[[ TASK MATERIAL open ]]

-- ==== Sys2Proof/Machine/Barrier.lean ====
section
/-! DEFINITION. Gang barriers, groups and event signals (spec/03 R66, R67, spec/06 R129 to R131, spec/07 R145 to R147).
A wait on a barrier keeps what it waits for in its `phase`: 1 the member's own last arrival, 0 the same before an arrival or
a binding that is still to be made, p + 2 phase p. -/

namespace Sys2Proof.Machine

/-- A barrier of a gang. -/
def Gang.bar (g : Gang) (n : Nat) : Bar := g.bars.get .blank n
/-- Write a barrier of a gang. -/
def Gang.setBar (g : Gang) (n : Nat) (b : Bar) : Gang := { g with bars := g.bars.set n b }
/-- The members of a group. -/
def Gang.group (g : Gang) (n : Nat) : BitVec 257 := g.groups.get 0 n
/-- What one of a member's own events makes of a group. -/
def BEvKind.onGroup (e : BEvKind) (k m : Nat) (s : BitVec 257) : BitVec 257 :=
  match e with
  | .join j => if j.toNat = k then s ||| (1 <<< m : BitVec 257) else s
  | .leave j => if j.toNat = k then s &&& ~~~(1 <<< m : BitVec 257) else s
  | .leaveAll => s &&& ~~~(1 <<< m : BitVec 257)
  | .arrive _ _ => s
/-- A group as one of the gang's members sees it: with its own joins and leaves that are still on their way. -/
def Gang.ownGroup (g : Gang) (k m : Nat) : BitVec 257 :=
  (g.bevents.filter fun e => e.mem == m).foldl (fun s e => e.kind.onGroup k m s) (g.group k)
/-- The member is in the group bound to the barrier (spec/03 R66). -/
def Gang.belongs (g : Gang) (n m : Nat) : Bool :=
  match (g.bar n).bound with
  | some k => (g.ownGroup k.toNat m).getLsbD m
  | none => false
/-- The member has an event on its way to the barrier unit. -/
def Gang.unapplied (g : Gang) (m : Nat) : Bool := g.bevents.any fun e => e.mem == m
/-- The member's arrival at a barrier is on its way. -/
def Gang.arriving (g : Gang) (n m : Nat) : Bool :=
  g.bevents.any fun e => e.mem == m && match e.kind with
    | .arrive b _ => b.toNat == n
    | _ => false

/-- Complete the open phase of a barrier if every member of its group has arrived (spec/06 R130). -/
def Gang.evaluate (g : Gang) (n : Nat) : Gang :=
  let b := g.bar n
  match b.bound with
  | none => g
  | some k =>
    if b.arrivals ≠ 0 ∧ g.group k.toNat &&& ~~~b.arrivals = 0 then
      g.setBar n { b with
        phase := b.phase + 1, arrivals := 0, pois := false,
        poisoned := if b.pois then b.poisoned ++ [b.phase] else b.poisoned,
        bound := match b.rebind with
          | some r => some r
          | none => b.bound
        rebind := none }
    else g

/-- A member departs from a group: its arrivals at the barriers bound to it go with it (spec/06 R130). -/
def Gang.depart (g : Gang) (m : Nat) (k : BitVec 3) : Gang :=
  let bit : BitVec 257 := 1 <<< m
  if !(g.group k.toNat).getLsbD m then g
  else
    let g := { g with groups := g.groups.set k.toNat (g.group k.toNat &&& ~~~bit) }
    (List.range 16).foldl (fun (g : Gang) n =>
      let b := g.bar n
      if b.bound = some k then (g.setBar n { b with arrivals := b.arrivals &&& ~~~bit }).evaluate n else g) g

/-- Apply one event at the barrier unit (spec/06 R130, R131). -/
def Gang.apply (g : Gang) (e : BEv) : Gang :=
  match e.kind with
  | .arrive n pois =>
    let b := g.bar n.toNat
    (g.setBar n.toNat { b with
      arrivals := b.arrivals ||| (1 <<< e.mem), pois := b.pois || pois,
      last := b.last.set e.mem (b.phase, false) }).evaluate n.toNat
  | .join k => { g with groups := g.groups.set k.toNat (g.group k.toNat ||| (1 <<< e.mem)) }
  | .leave k => g.depart e.mem k
  | .leaveAll => (List.range 8).foldl (fun (g : Gang) k => g.depart e.mem (BitVec.ofNat 3 k)) g

/-- Put an event into a list by ascending member, after those of the same member. -/
def insertEv (a : BEv) : List BEv → List BEv
  | [] => [a]
  | b :: l => if a.mem < b.mem then a :: b :: l else b :: insertEv a l

/-- Send an event of a member to the barrier unit, ordered after the accesses its release covers. -/
def State.toUnit (s : State) (g m : Nat) (k : BEvKind) (after : List Nat) : State :=
  (s.modGang g fun x => { x with bevents := x.bevents ++ [{ mem := m, kind := k, after := after }] }).post
    .barrierUnitEvent g

/-- BARRIER_UNIT_EVENT (spec/06 R131): the events that have reached the unit, in ascending member number; one whose
earlier accesses are not over yet is still on its way. -/
def execBarrierUnitEvent (s : State) : Out :=
  let g := s.arg.x
  let all := (s.gang g).bevents
  let here := all.filter fun e => s.allOver e.after
  let rest := all.filter fun e => !s.allOver e.after
  let sorted := here.foldl (fun l e => insertEv e l) []
  let s := s.modGang g fun x => sorted.foldl Gang.apply { x with bevents := rest }
  .next (if rest.isEmpty then s else s.defer .barrierUnitEvent)

/-- The team's number, which is its member number (spec/01 R23). -/
def State.self (s : State) : Nat := teamNum s.cur

/-- Run on a barrier that the team may act on: its membership is checked, its own joins and leaves counted in (spec/03
R66). -/
def State.asMember (s : State) (n : BitVec 4) (k : State → Out) : Out :=
  if !s.tg.belongs n.toNat s.self then faultAt s kProtection (n.zeroExtend 64)
  else k s

/-- The wait of the team on a barrier, if it has one. -/
def State.barWait (s : State) : Option Wait :=
  match s.tm.wait with
  | some w => (match w.obj with
    | .barrier _ => some w
    | _ => none)
  | none => none

/-- Begin to wait on a barrier. -/
def State.waitBar (s : State) (n : BitVec 4) (ph : Nat) : Out := (s.post .barrierRelease s.cur).block (.barrier n) none ph

/-- Arrive, after the accesses that the release covers (spec/03 R66, spec/15 R265). -/
def State.arriveBar (s : State) (n : BitVec 4) : State :=
  s.toUnit (gangOf s.cur) s.self (.arrive n false) (s.covered s.cur)

/-- A release, then the team's arrival once its earlier arrival's phase is over (spec/03 R66). -/
def State.beginArrive (s : State) (n : BitVec 4) (k : State → Out) : Out :=
  s.asMember n fun s =>
    s.release fun s =>
      let b := s.tg.bar n.toNat
      if s.tg.arriving n.toNat s.self then s.waitBar n 0
      else if b.arrivals.getLsbD s.self then s.waitBar n (b.phase.toNat + 2) else k s

/-- BAR.ARR (spec/03 R66). -/
def execBarArr (n : BitVec 4) (s : State) : Out :=
  match s.barWait with
  | some w =>
    (match w.result with
     | some _ => .next (s.arriveBar n).advance
     | none => stall s)
  | none => s.beginArrive n fun s => .next (s.arriveBar n).advance

/-- A wait on a barrier returns: the member's last arrival counts as waited on, and a poisoned phase takes the
poison-read class (spec/03 R66, spec/16 R282); the flag is journalled (spec/24 R367). -/
def State.barReturn (s : State) (n : BitVec 4) (pois : W64) : Out :=
  let s := s.modGang (gangOf s.cur) fun g =>
    let b := g.bar n.toNat
    match b.last.find? s.self with
    | some (p, _) => g.setBar n.toNat { b with last := b.last.set s.self (p, true) }
    | none => g
  let s := (s.note (.scalar s.cur) s.tm.rwc [pois]).advance
  .next (if pois = 0 then s else s.classTrap .poisonRead n.toNat)

/-- A completed phase of a barrier was poisoned. -/
def Bar.bad (b : Bar) (p : W32) : W64 := if b.poisoned.contains p then 1 else 0

/-- BAR.WAIT (spec/03 R66). -/
def execBarWait (n : BitVec 4) (s : State) : Out :=
  match s.barWait with
  | some w =>
    (match w.result with
     | some v => s.barReturn n v
     | none => stall s)
  | none =>
    s.asMember n fun s =>
      let b := s.tg.bar n.toNat
      let p := match b.last.find? s.self with
        | some (p, false) => p
        | _ => b.phase
      if s.tg.arriving n.toNat s.self then s.waitBar n 1
      else if p = b.phase then s.waitBar n (p.toNat + 2) else s.barReturn n (b.bad p)

/-- BAR.SYNC (spec/03 R66). -/
def execBarSync (n : BitVec 4) (s : State) : Out :=
  match s.barWait with
  | some w =>
    (match w.result with
     | some v =>
       if w.phase = 1 then s.barReturn n v
       else ((s.modTm fun t => { t with wait := none }).arriveBar n).waitBar n 1
     | none => stall s)
  | none => s.beginArrive n fun s => ((s.modTm fun t => { t with wait := none }).arriveBar n).waitBar n 1

/-- BARRIER_RELEASE (spec/06 R131): the release of a completed phase reaches a waiter; team 256 is the sequencer. -/
def execBarrierRelease (s : State) : Out :=
  let t := s.arg.x
  let g := gangOf t
  let m := teamNum t
  let w? := if m = 256 then (s.gang g).swait else (s.team t).wait
  match w? with
  | none => .next s
  | some w =>
    match w.obj with
    | .barrier n =>
      let b := (s.gang g).bar n.toNat
      let p : Option W32 :=
        if w.phase ≤ 1 then (if (s.gang g).arriving n.toNat m then none else (b.last.find? m).map Prod.fst)
        else some (BitVec.ofNat 32 (w.phase - 2))
      (match p with
       | some p =>
         if w.result.isSome then .next s
         else if p = b.phase then .next (s.defer .barrierRelease)
         else
           let w' := { w with result := some (b.bad p) }
           .next (if m = 256 then s.modGang g fun x => { x with swait := some w' }
                  else s.modTeam t fun x => { x with wait := some w' })
       | none => .next (s.defer .barrierRelease))
    | _ => .next s

def execJoin (g : BitVec 3) (s : State) : Out := .next (s.toUnit (gangOf s.cur) s.self (.join g) []).advance
def execLeave (g : BitVec 3) (s : State) : Out := .next (s.toUnit (gangOf s.cur) s.self (.leave g) []).advance

/-- BIND: at once with no arrivals in the open phase, else from the next phase, the team waiting (spec/03 R66). -/
def execBind (n : BitVec 4) (g : BitVec 3) (s : State) : Out :=
  match s.barWait with
  | some w => if w.result.isSome then .next s.advance else stall s
  | none =>
    if s.tg.arriving n.toNat s.self then
      (s.modGang (gangOf s.cur) fun x => x.setBar n.toNat { x.bar n.toNat with rebind := some g }).waitBar n 0
    else
      let b := s.tg.bar n.toNat
      if b.arrivals = 0 then
        .next (s.modGang (gangOf s.cur) fun x => x.setBar n.toNat { b with bound := some g, rebind := none }).advance
      else
        (s.modGang (gangOf s.cur) fun x => x.setBar n.toNat { b with rebind := some g }).waitBar n (b.phase.toNat + 2)

/-- What GRP gives (spec/03 R66). -/
def Gang.grpWord (g : Gang) (k : BitVec 3) (m : Nat) : W64 :=
  let set := g.ownGroup k.toNat m
  let count := ((List.range 257).filter fun i => set.getLsbD i).length
  let bound := (List.range 16).foldl (fun n j => if (g.bar j).bound = some k then n + 2 ^ j else n) 0
  BitVec.ofNat 64 ((set.getLsbD m).toNat + count * 2 ^ 16 + bound * 2 ^ 32)

def execGrp (sd : BitVec 6) (g : BitVec 3) (s : State) : Out :=
  s.withRegs [] [sd] fun s =>
    .next (s.wS sd (s.tg.grpWord g s.self)).advance

/-- EVSIG (spec/03 R66, R67): the name is in the partition's range, the release is at device scope, and a replay drops
the signal (spec/24 R369). -/
def execEvsig (sa : BitVec 6) (s : State) : Out :=
  s.withRegs [sa] [] fun s =>
    let name := (s.rS sa).toNat % 2 ^ 16
    match s.parts.find? s.tg.part with
    | none => faultAt s kProtection (BitVec.ofNat 64 name)
    | some p =>
      if name < p.cfg.ev0 ∨ p.cfg.ev1 < name then faultAt s kProtection (BitVec.ofNat 64 name)
      else
        s.release fun s =>
          let sig := signalTurn name (s.covered s.cur) (ctxOf (gangOf s.cur) + 1) none
          .next (if s.replaying (gangOf s.cur) then s else s.push [sig]).advance

/-- EVENT_SIGNAL (spec/07 R145 to R147): the Scheduler applies a signal, and after the last one of a retiring launch
its RETIRED record is written. -/
def execEventSignal (s : State) : Out :=
  let x := s.arg
  let sooner (t : Turn) : Bool := match t with
    | .event .eventSignal y => x.z != 0 && y.z == x.z && decide (y.v < x.v)
    | _ => false
  if !s.allOver x.list || s.agenda.any sooner then .next (s.defer .eventSignal)
  else
    let halted := match s.ctxs.find? (x.y - 1) with
      | some c => decide (x.y ≠ 0) && c.halt
      | none => false
    let s := if halted then s else s.signal x.x
    .next (match x.slot with
      | some c => s.completeCtx c kRetired 0
      | none => s)

end Sys2Proof.Machine
end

[[ TASK MATERIAL closed ]]

### YOUR INSTRUCTIONS
Check each line of the listing above for the string "isSome" and return those that contain it.

### EXERCISE OUTPUT
         if w.result.isSome then .next s
  | some w => if w.result.isSome then .next s.advance else stall s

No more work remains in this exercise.